***** Given entries

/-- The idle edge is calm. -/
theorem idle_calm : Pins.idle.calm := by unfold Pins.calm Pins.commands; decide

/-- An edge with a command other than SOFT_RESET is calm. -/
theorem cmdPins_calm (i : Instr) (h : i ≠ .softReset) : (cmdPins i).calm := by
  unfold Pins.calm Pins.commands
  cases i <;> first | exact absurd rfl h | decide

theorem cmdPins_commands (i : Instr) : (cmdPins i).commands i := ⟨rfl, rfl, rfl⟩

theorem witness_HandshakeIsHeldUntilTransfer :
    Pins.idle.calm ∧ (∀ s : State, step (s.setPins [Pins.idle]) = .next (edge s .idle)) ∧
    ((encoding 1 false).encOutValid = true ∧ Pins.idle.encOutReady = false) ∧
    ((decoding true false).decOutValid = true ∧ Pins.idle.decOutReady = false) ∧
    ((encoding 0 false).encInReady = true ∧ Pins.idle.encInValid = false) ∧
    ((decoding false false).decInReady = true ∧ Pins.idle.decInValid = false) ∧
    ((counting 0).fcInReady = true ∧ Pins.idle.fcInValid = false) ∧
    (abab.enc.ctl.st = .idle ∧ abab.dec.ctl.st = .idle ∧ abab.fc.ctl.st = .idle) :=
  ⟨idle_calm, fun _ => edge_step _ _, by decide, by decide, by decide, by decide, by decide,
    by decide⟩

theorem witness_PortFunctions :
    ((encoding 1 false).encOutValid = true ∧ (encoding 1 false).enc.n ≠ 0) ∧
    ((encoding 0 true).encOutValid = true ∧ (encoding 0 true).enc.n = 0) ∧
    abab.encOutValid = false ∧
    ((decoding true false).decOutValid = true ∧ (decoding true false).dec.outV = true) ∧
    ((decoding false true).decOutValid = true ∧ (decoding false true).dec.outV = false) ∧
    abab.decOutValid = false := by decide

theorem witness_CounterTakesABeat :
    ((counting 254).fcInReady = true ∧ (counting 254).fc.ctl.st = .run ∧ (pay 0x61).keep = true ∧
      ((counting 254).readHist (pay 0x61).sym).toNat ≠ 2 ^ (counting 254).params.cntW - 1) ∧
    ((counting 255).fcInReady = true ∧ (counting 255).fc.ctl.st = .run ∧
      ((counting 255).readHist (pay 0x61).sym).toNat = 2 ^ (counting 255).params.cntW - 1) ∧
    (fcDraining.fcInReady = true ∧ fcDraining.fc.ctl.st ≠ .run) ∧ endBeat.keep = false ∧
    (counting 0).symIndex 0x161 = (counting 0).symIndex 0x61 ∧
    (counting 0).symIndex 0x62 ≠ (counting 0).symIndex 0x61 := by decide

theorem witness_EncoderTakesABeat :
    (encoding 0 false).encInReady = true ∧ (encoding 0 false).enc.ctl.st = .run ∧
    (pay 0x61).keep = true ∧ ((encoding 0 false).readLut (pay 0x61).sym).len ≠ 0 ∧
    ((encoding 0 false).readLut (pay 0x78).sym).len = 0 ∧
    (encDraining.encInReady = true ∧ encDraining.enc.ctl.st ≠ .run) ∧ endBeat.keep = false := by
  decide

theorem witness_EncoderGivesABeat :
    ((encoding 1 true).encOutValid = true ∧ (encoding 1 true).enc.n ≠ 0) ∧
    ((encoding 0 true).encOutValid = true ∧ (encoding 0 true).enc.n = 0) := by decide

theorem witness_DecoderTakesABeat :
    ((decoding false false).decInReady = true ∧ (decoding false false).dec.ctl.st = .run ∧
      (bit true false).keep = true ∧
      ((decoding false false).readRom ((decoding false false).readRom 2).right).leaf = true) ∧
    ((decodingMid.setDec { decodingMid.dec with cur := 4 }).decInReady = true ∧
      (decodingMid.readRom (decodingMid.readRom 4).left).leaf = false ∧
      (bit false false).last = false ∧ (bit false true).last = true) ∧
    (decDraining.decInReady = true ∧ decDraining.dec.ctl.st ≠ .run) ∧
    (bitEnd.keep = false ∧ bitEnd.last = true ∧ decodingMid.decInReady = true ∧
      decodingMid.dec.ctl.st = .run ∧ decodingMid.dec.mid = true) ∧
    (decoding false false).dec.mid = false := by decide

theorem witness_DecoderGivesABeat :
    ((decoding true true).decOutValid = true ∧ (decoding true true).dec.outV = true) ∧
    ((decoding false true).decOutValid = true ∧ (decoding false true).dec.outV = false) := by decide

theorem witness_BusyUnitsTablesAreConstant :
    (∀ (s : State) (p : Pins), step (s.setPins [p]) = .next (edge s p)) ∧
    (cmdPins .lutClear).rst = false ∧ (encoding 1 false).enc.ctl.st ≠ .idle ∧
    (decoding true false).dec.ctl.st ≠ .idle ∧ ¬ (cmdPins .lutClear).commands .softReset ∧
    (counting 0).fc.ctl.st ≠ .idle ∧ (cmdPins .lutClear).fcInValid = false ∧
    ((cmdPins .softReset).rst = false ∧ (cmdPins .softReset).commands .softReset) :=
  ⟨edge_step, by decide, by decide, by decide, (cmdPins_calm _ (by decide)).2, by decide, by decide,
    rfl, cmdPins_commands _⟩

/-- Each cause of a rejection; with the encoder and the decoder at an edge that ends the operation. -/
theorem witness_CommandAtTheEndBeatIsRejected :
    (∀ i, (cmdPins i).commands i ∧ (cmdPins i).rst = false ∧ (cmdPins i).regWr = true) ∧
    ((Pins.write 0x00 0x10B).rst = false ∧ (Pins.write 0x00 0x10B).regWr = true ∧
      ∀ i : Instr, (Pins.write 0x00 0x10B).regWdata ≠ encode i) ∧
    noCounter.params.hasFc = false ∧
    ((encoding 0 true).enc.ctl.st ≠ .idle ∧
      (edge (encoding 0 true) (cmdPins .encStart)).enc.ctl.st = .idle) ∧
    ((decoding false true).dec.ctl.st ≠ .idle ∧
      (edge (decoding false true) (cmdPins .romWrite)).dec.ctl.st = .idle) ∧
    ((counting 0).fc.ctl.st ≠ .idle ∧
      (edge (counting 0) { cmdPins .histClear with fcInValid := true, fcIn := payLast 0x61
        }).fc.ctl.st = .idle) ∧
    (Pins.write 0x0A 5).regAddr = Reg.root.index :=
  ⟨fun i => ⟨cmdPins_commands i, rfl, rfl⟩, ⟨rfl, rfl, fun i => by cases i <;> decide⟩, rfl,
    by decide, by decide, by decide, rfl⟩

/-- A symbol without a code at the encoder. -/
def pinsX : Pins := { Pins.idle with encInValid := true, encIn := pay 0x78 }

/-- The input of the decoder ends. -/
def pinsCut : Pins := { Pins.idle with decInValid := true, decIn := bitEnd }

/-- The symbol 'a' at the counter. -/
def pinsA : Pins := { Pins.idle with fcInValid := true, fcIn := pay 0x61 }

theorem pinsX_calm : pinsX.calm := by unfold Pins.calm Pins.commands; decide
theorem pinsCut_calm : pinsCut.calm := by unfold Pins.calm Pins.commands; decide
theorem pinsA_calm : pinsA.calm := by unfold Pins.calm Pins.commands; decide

**********

-- Exercise directions --
Go through the lines above and tally those with the string "readRom". The total is all that is needed.

-- Result below --
2